Environment variables for large runs
NAMD sends many unexpected messages. Cray MPI reduces the cutoff for eager protocol messages for larger jobs. NAMD benefits greatly from fixing this value so that most messages are sent via eager protocol via:
setenv MPICH_MAX_SHORT_MSG_SIZE 50000
MPICH errors on Cray XT
It may be necessary to set MPICH_PTL_OTHER_EVENTS to a very high number (perhaps 20000 but please experiment yourself) to avoid these errors:
[0] MPICH PtlEQPoll error (PTL_EQ_DROPPED): An event was dropped on the OTHER EQ handle. Try increasing the value of env var MPICH_PTL_OTHER_EVENTS (cur size is 2048).

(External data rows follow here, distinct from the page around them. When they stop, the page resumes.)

/-! ### The numbers and the access rights of the table (R10) -/

/-- The port finds exactly the register that has the number. -/
theorem ofNumber_eq_some_iff {n : Nat} {r : Reg} : Reg.ofNumber n = some r ↔ r.number = n := by
  constructor
  · intro h
    simpa using List.find?_some h
  · rintro rfl
    cases r <;> rfl

@[simp] theorem ofNumber_number (r : Reg) : Reg.ofNumber r.number = some r := ofNumber_eq_some_iff.2 rfl

/-- No two registers share a number. -/
theorem number_injective : Function.Injective Reg.number := fun r q h => by
  simpa using congrArg Reg.ofNumber h

/-- The read-write registers are those R32 leaves unspecified (R11). -/
theorem writable_iff (r : Reg) : r.writable = true ↔ r ∈ Reg.unspecified := List.contains_iff_mem

/-! ### Reading a register after a write (R41, R42) -/

section
variable (s : State)

@[simp] theorem portValue_number (r : Reg) : s.portValue r.number = s.readReg r := by
  simp [State.portValue]

/-- Taking an input, as the statements write it. -/
theorem popInput_of_cons {i : Input} {rest : List Input} (h : s.env.inputs = i :: rest) :
    s.popInput = { s with env := { s.env with inputs := rest } } := by
  simp [State.popInput, h]

@[simp] theorem popInput_readReg (r : Reg) : s.popInput.readReg r = s.readReg r := by cases r <;> rfl
@[simp] theorem popInput_portValue (n : Nat) : s.popInput.portValue n = s.portValue n := by
  simp [State.portValue]

@[simp] theorem markWritten_readReg (rs : List Reg) (r : Reg) : (s.markWritten rs).readReg r = s.readReg r := by
  cases r <;> rfl

/-- The table of what a write of `r` leaves in each register `q`: `r` itself, if it is read-write, takes the value at its
width, and every other register keeps its own. -/
theorem readReg_putReg (r q : Reg) (v : BitVec 256) : (s.putReg r v).readReg q =
    if q = r ∧ r.writable = true then (v.setWidth r.width).setWidth 256 else s.readReg q := by
  cases r <;> cases q <;> rfl

theorem readReg_writeReg_same {r : Reg} (v : BitVec 256) (hw : r.writable = true) :
    (s.writeReg r v).readReg r = (v.setWidth r.width).setWidth 256 := by
  simp [State.writeReg, readReg_putReg, hw]

theorem readReg_writeReg_of_ne {r q : Reg} (v : BitVec 256) (h : q ≠ r) :
    (s.writeReg r v).readReg q = s.readReg q := by
  simp [State.writeReg, readReg_putReg, h]

/-- The frame of a register write: the three groups of read-write registers and the record of what is written. -/
theorem writeReg_frame (r : Reg) (v : BitVec 256) :
    let t := s.writeReg r v
    t = { s with conf := t.conf, codec := t.codec, tx := t.tx, unwritten := t.unwritten } := by
  cases r <;> rfl

/-! ### The host's write (R42, R43) -/

theorem busy_iff : s.busy = true ↔ s.running ≠ none := Option.isSome_iff_ne_none

theorem hostWrite_number {r : Reg} (v : BitVec 256) (hb : s.busy = false) (hw : r.writable = true) :
    s.hostWrite r.number v = s.writeReg r v := by
  simp [State.hostWrite, hb, hw]

/-- A write is lost while busy (R43), and where no read-write register has the number (R42). -/
theorem hostWrite_ignored {n : Nat} (v : BitVec 256)
    (h : s.busy = true ∨ ∀ r : Reg, r.number = n → r.writable = false) : s.hostWrite n v = s := by
  rcases hostWrite_cases s n v with hs | ⟨r, hr, hb, hw, -⟩
  · exact hs
  · rcases h with h | h
    · simp [hb] at h
    · simp [h r (ofNumber_eq_some_iff.1 hr)] at hw

end

/-! ### The obligations -/

/-- Settles O16: a CMD write by `step_of_command`; any other is `hostWrite`, which either writes the register
(`readReg_writeReg_same`, `readReg_writeReg_of_ne`, `writeReg_frame`) or is ignored (`hostWrite_ignored`). -/
theorem hostWriteWhileIdle : Obligations.HostWriteWhileIdle := by
  intro s n v rest h hr popped
  have hpop : s.popInput = popped := popInput_of_cons s h
  have hidle : s.busy = false := by simp [State.busy, hr]
  have ignored (hcmd : n ≠ Reg.cmd.number) (hw : ∀ r : Reg, r.number = n → r.writable = false) :
      step s = .next popped := by
    rw [step_of_write s h hcmd, hostWrite_ignored _ v (.inr hw), hpop]
  refine ⟨writable_iff, ?written, ?readOnly, ?notInTable, ?command⟩
  case written =>
    rintro r rfl hw
    have hcmd : r.number ≠ Reg.cmd.number := number_injective.ne fun e => absurd (e ▸ hw) (by decide)
    refine ⟨s.popInput.writeReg r v, ?_, readReg_writeReg_same _ v hw, fun q hq => ?_, ?_⟩
    · rw [step_of_write s h hcmd, hostWrite_number s.popInput v hidle hw]
    · rw [readReg_writeReg_of_ne _ v hq, popInput_readReg]
    · exact hpop ▸ writeReg_frame s.popInput r v
  case readOnly =>
    rintro r rfl hw hne
    exact ignored (number_injective.ne hne) fun q hq => number_injective hq ▸ hw
  case notInTable =>
    intro hn
    exact ignored (hn .cmd).symm fun r hr => absurd hr (hn r)
  case command =>
    rintro rfl
    rw [← hpop]
    rcases step_of_command s h with ⟨hb, -⟩ | ⟨-, hd, hs⟩ | ⟨-, i, hd, hs⟩
    · simp [hidle] at hb
    · simp only [hs, hd]
      rfl
    · simp only [hs, hd]

/-- Settles O15: `readReg` register by register; a number of the table is that of its register, and of any other the port
reads zero. -/
theorem hostReadHasNoSideEffect : Obligations.HostReadHasNoSideEffect := by
  intro s value
  have hreg (r : Reg) : s.readReg r = value r.number := by cases r <;> rfl
  have hport (n : Nat) : s.portValue n = value n := by
    cases hn : Reg.ofNumber n with
    | some r => rw [← ofNumber_eq_some_iff.1 hn, portValue_number, hreg]
    | none =>
      -- Each number that `value` names has a register, so only its last line is left.
      simp only [State.portValue, hn, value]
      split
      iterate 26 · exact absurd hn (by decide)
      · rfl
  refine ⟨fun n rest h => ?_, hreg⟩
  rw [step_of_read s h, State.hostRead, popInput_portValue, hport, popInput_of_cons s h]

/-- Settles O17: a CMD write is tested for `BUSY` before it is decoded (R150), and any other is ignored. -/
theorem hostWriteWhileBusyIsLost : Obligations.HostWriteWhileBusyIsLost := by
  intro s n v rest h hr
  have hbusy : s.busy = true := (busy_iff s).2 hr
  rw [← popInput_of_cons s h]
  by_cases hn : n = Reg.cmd.number
  · subst hn
    rcases step_of_command s h with ⟨-, hs⟩ | ⟨hb, -⟩ | ⟨hb, -⟩
    · exact hs
    · simp [hbusy] at hb
    · simp [hbusy] at hb
  · rw [step_of_write s h hn, hostWrite_ignored s.popInput v (.inl hbusy)]

end Sys2Proof.Machine
end

section
/-! PROOFS. The family of 30_encoding.md: the command words that select no command (R78, R141). -/

namespace Sys2Proof.Machine

/-- The opcode map has no command outside 0x01 to 0x06 (R76, R78). -/
theorem decodeCommand_eq_none_iff {w : Byte} : decodeCommand w = none ↔ w = 0x00 ∨ 0x07 ≤ w.toNat := by
  revert w
  decide

/-- Settles O18: of the three answers to a CMD write (`step_of_command`), a device with no command running and a word the
decoder gives no instruction to leave the illegal command word alone. -/
theorem illegalCommandChangesOnlyOutcome : Obligations.IllegalCommandChangesOnlyOutcome := by
  intro s w rest h hr hw
  have hidle : s.busy = false := by simp [State.busy, hr]
  have hnone : decodeCommand ((w.setWidth 256).setWidth 8) = none := by
    rw [BitVec.setWidth_setWidth_of_le w (by decide), decodeCommand_eq_none_iff]
    exact hw
  rcases step_of_command s h with ⟨hb, -⟩ | ⟨-, -, hs⟩ | ⟨-, i, hd, -⟩
  · simp [hidle] at hb
  · rw [hs, popInput_of_cons s h, State.illegalCommand]
  · cases hnone.symm.trans hd

end Sys2Proof.Machine
end

section
/-! PROOFS. The family of 40_header_codec.md: the bytes of the header frame (R71, R90), what the decoders read of them
(R92, R102), and the results of ENC_HDR (R91) and DEC_HDR (R93). -/

namespace Sys2Proof

/-! ### Byte strings in a row (R5) -/

/-- The bytes of a value are those of its high part and then those of its low part. -/
theorem natToBytes_add (m n v : Nat) : natToBytes (m + n) v = natToBytes m (v / 256 ^ n) ++ natToBytes n v := by
  induction n generalizing v with
  | zero => simp [natToBytes]
  | succ n ih => simp [natToBytes, ih, Nat.div_div_eq_div_mul, pow_succ']

/-- `n` bytes hold a value modulo `256 ^ n`. -/
@[simp] theorem natToBytes_mod (n v : Nat) : natToBytes n (v % 256 ^ n) = natToBytes n v := by
  induction n generalizing v with
  | zero => rfl
  | succ n ih =>
    have low : BitVec.ofNat 8 (v % 256 ^ (n + 1)) = BitVec.ofNat 8 v :=
      BitVec.eq_of_toNat_eq (Nat.mod_mod_of_dvd v (dvd_pow_self 256 n.succ_ne_zero))
    rw [natToBytes, natToBytes, low, pow_succ', Nat.mod_mul_right_div_self, ih]

/-- The bytes of a concatenation; `x` is `a ++ b` at the width `8 * (m + n)`. -/
theorem toBytes_append {m n : Nat} {x : BitVec (8 * (m + n))} {a : BitVec (8 * m)} {b : BitVec (8 * n)}
    (h : x.toNat = (a ++ b).toNat) : toBytes (m + n) x = toBytes m a ++ toBytes n b := by
  have hb : b.toNat < 256 ^ n := by simpa [pow_mul] using b.isLt
  have hx : x.toNat = 256 ^ n * a.toNat + b.toNat := by
    rw [h, BitVec.toNat_append, ← Nat.shiftLeft_add_eq_or_of_lt b.isLt, Nat.shiftLeft_eq, pow_mul]
    exact congrArg (· + _) (Nat.mul_comm _ _)
  rw [toBytes, natToBytes_add, ← natToBytes_mod n, hx, Nat.mul_add_div (by positivity), Nat.div_eq_of_lt hb,
    Nat.mul_add_mod, Nat.mod_eq_of_lt hb]
  rfl

/-- The `j` bytes after the first `i` are a slice of the bits, `k` bytes above the least significant end (R5, R74). -/
theorem take_drop_toBytes (i j k : Nat) (x : BitVec (8 * (i + (j + k)))) :
    ((toBytes (i + (j + k)) x).drop i).take j = toBytes j (x.extractLsb' (8 * k) (8 * j)) := by
  have hslice : (x.extractLsb' (8 * k) (8 * j)).toNat = x.toNat / 256 ^ k % 256 ^ j := by
    simp [BitVec.extractLsb'_toNat, Nat.shiftRight_eq_div_pow, pow_mul]
  rw [toBytes, toBytes, hslice, natToBytes_mod, natToBytes_add i, natToBytes_add j,
    List.drop_left' (natToBytes_length i _), List.take_left' (natToBytes_length j _)]

/-- A register's bytes and their integer (R6). -/
@[simp] theorem ube_toBytes (n : Nat) (v : BitVec (8 * n)) : ube (toBytes n v) = v.toNat :=
  ube_natToBytes n _ (by simpa [pow_mul] using v.isLt)

theorem toBytes_inj {n : Nat} {v w : BitVec (8 * n)} : toBytes n v = toBytes n w ↔ v = w :=
  ⟨fun h => BitVec.eq_of_toNat_eq (by simpa using congrArg ube h), congrArg _⟩

theorem toBytes_one (b : Byte) : toBytes 1 b = [b] := by
  simp [toBytes, natToBytes]

/-- One byte is a slice of eight bits (R5). -/
theorem getElem?_toBytes (i k : Nat) (x : BitVec (8 * (i + (1 + k)))) :
    (toBytes (i + (1 + k)) x)[i]? = some (x.extractLsb' (8 * k) 8) := by
  have h := congrArg List.head? ((take_drop_toBytes i 1 k x).trans (toBytes_one _))
  simpa [List.head?_take] using h

/-! ### The bytes of a header (R71) -/

theorem toBytes_marker : toBytes 8 marker = List.replicate 8 0xFF := by decide

/-- The first 30 bytes of a header, field by field. -/
theorem toBytes_headerBody (c : CorrId) (t l : Byte) (v : Iv) :
    toBytes 30 (headerBody c t l v) = List.replicate 8 0xFF ++ be32 c ++ [t] ++ [l] ++ toBytes 16 v := by
  calc toBytes 30 (headerBody c t l v)
      = toBytes 14 (marker ++ c ++ t ++ l) ++ toBytes 16 v := toBytes_append (m := 14) (n := 16) rfl
    _ = toBytes 13 (marker ++ c ++ t) ++ toBytes 1 l ++ toBytes 16 v := by
      rw [toBytes_append (m := 13) (n := 1) (x := marker ++ c ++ t ++ l) rfl]
    _ = toBytes 12 (marker ++ c) ++ toBytes 1 t ++ toBytes 1 l ++ toBytes 16 v := by
      rw [toBytes_append (m := 12) (n := 1) (x := marker ++ c ++ t) rfl]
    _ = toBytes 8 marker ++ be32 c ++ toBytes 1 t ++ toBytes 1 l ++ toBytes 16 v := by
      rw [toBytes_append (m := 8) (n := 4) (x := marker ++ c) rfl, be32]
    _ = _ := by rw [toBytes_marker, toBytes_one, toBytes_one]

theorem toBytes_withCksum (b : Payload) (k : Cksum) : toBytes 32 (withCksum b k) = toBytes 30 b ++ be16 k :=
  toBytes_append (m := 30) (n := 2) rfl

/-! ### The slices of a frame's bytes (R74) -/

section
variable (f : Frame)

theorem take_marker_bytes : (toBytes 32 f).take 8 = List.replicate 8 0xFF ↔ frameMarker f = marker := by
  rw [← toBytes_marker, ← toBytes_inj (n := 8)]
  exact Eq.congr_left (take_drop_toBytes 0 8 24 f)

theorem corr_bytes : ((toBytes 32 f).drop 8).take 4 = be32 (frameCorr f) := take_drop_toBytes 8 4 20 f

theorem type_byte : (toBytes 32 f)[12]? = some (frameType f) := getElem?_toBytes 12 19 f

theorem len_byte : (toBytes 32 f)[13]? = some (frameLen f) := getElem?_toBytes 13 18 f

theorem iv_bytes : ((toBytes 32 f).drop 14).take 16 = toBytes 16 (frameIv f) := take_drop_toBytes 14 16 2 f

theorem toBytes_frame : toBytes 32 f = toBytes 30 (frameBody f) ++ be16 (frameCksum f) := by
  rw [← toBytes_withCksum, withCksum_frame]

theorem body_bytes : (toBytes 32 f).take 30 = toBytes 30 (frameBody f) := by
  rw [toBytes_frame, List.take_left' (toBytes_length 30 _)]

theorem cksum_bytes : (toBytes 32 f).drop 30 = be16 (frameCksum f) := by
  rw [toBytes_frame, List.drop_left' (toBytes_length 30 _)]

end

end Sys2Proof

namespace Sys2Proof.Machine

/-! ### The decoders (R54, R92) -/

/-- The checksum verifies when the big-endian checksum of the first 30 bytes is the last two. -/
theorem verifyChecksum_iff_bytes (u : Suite) (f : Frame) :
    verifyChecksum u f = true ↔ be16 (u.ck16 (frameBody f)) = (toBytes 32 f).drop 30 := by
  rw [verifyChecksum, beq_iff_eq, cksum_bytes, be16, be16, toBytes_inj (n := 2)]

theorem decodeHeader_of_marker (u : Suite) {f : Frame} (h : frameMarker f = marker) :
    decodeHeader u f = some (headerFields f, verifyChecksum u f) := by
  simp [decodeHeader, hasMarker, h]

theorem decodeHeader_of_no_marker (u : Suite) {f : Frame} (h : frameMarker f ≠ marker) : decodeHeader u f = none := by
  simp [decodeHeader, hasMarker, h]

/-! ### The codec commands -/

/-- The result of a codec command launched ready while none runs, whose effect writes flags and codec registers alone:
acceptance and completion together leave only OUTCOME OK (R142, R143). -/
theorem codecCommand_result {s : State} {c : Cmd} {effect : State → State} (unready : State → State)
    {fl : CodecFlags} {cr : CodecRegs} {l : List Reg} (h : s.running = none) (hl : s.launchReady c = true)
    (he : effect (s.accept c) = { s.accept c with flags := fl, codec := cr, unwritten := l }) :
    s.codecCommand c effect unready = { s with outcome := .ok, flags := fl, codec := cr, unwritten := l } := by
  rw [codecCommand_ready s c effect unready h hl, he]
  simp only [State.complete, State.accept, unreadyLaunchesAfter_ready s c hl, h]

theorem decHdrEffect_of_marker {s : State} (h : frameMarker s.codec.fb = marker) :
    decHdrEffect s = State.markWritten [.fCorr, .fType, .fLen, .fIv] { s with
      flags := s.flags.setHeader true (verifyChecksum s.env.suite s.codec.fb)
      codec := { s.codec with
        corr := frameCorr s.codec.fb
        type := frameType s.codec.fb
        len := frameLen s.codec.fb
        iv := frameIv s.codec.fb } } := by
  rw [decHdrEffect, decodeHeader_of_marker _ h]
  rfl

theorem decHdrEffect_of_no_marker {s : State} (h : frameMarker s.codec.fb ≠ marker) :
    decHdrEffect s = { s with flags := s.flags.setHeader false false } := by
  rw [decHdrEffect, decodeHeader_of_no_marker _ h]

Running SMP binaries on Cray XT
You must use the -d option to aprun to specify the number of threads NAMD will launch (ppn + comm thread) or all will be mapped to a single core. For example, the command used to run one process per node on Kraken is:
aprun -n $NUMNODES -N 1 -d 12 $NAMDBIN +ppn 11 +setcpuaffinity +pemap 1-11 +commap 0 $CONFFILE >& $LOGFILE
Two processes per node:
@ PROCESSES = $NUMNODES * 2 aprun -n $PROCESSES -N 2 -d 6 $NAMDBIN +ppn 5 +setcpuaffinity +pemap 1-8,10,11 +commap 0,9 $CONFFILE >& $LOGFILE
Three Processes per node:
@ PROCESSES = $NUMNODES * 3 aprun -n $PROCESSES -N 3 -d 4 $NAMDBIN +ppn 3 +setcpuaffinity +pemap 1-5,7,8,10,11 +commap 0,6,9 $CONFFILE >& $LOGFILE
The -d option is definitely needed if the +pemap and +commap options are not used.
Building on Cray XT5 (new way)
First switch to the GNU compilers with "module swap PrgEnv-pgi PrgEnv-gnu"
To build Charm++ (from the charm source directory):
./build charm++ mpi-crayxt --no-build-shared --with-production
To build NAMD use CRAY-XT-g++.
Building on Cray XT5 (old way, not recommended)
The XT5 uses Opteron processors, runs Linux. and requires and MPI-based NAMD. The only strange thing is that there is no mpicc/mpiCC, you just use cc and CC. Usually pathcc, pgcc, and gcc are available, and you use modules to select which one is mapped to cc/CC. If it works gcc will probably give the best performance. The Intel compiler would probably be better but is usually not available.
To build Charm++ (from the charm source directory):
env MPICXX=CC MPICC=cc ./build charm++ mpi-linux-x86_64 --no-build-shared -O -DCMK_OPTIMIZE=1
To build NAMD use arch CRAY-XT-pgcc for the PGI compilers or CRAY-XT-g++ for the GNU compilers.
For NAMD 2.7b1 you will need to change the CXX definition in arch/CRAY-XT-pgcc.arch to:
CXX = CC -D'nearbyint(X)'='floor((X)+0.5)'
Noise on Cray XT5
Its been noticed that when using all 12 cores on each node on the Cray XT5 machine, NAMD performance suffers. Hence, it is advised that NAMD users try running with 11, 10 or even 9 cores per node to see which configuration gives them the best performance for a given number of nodes.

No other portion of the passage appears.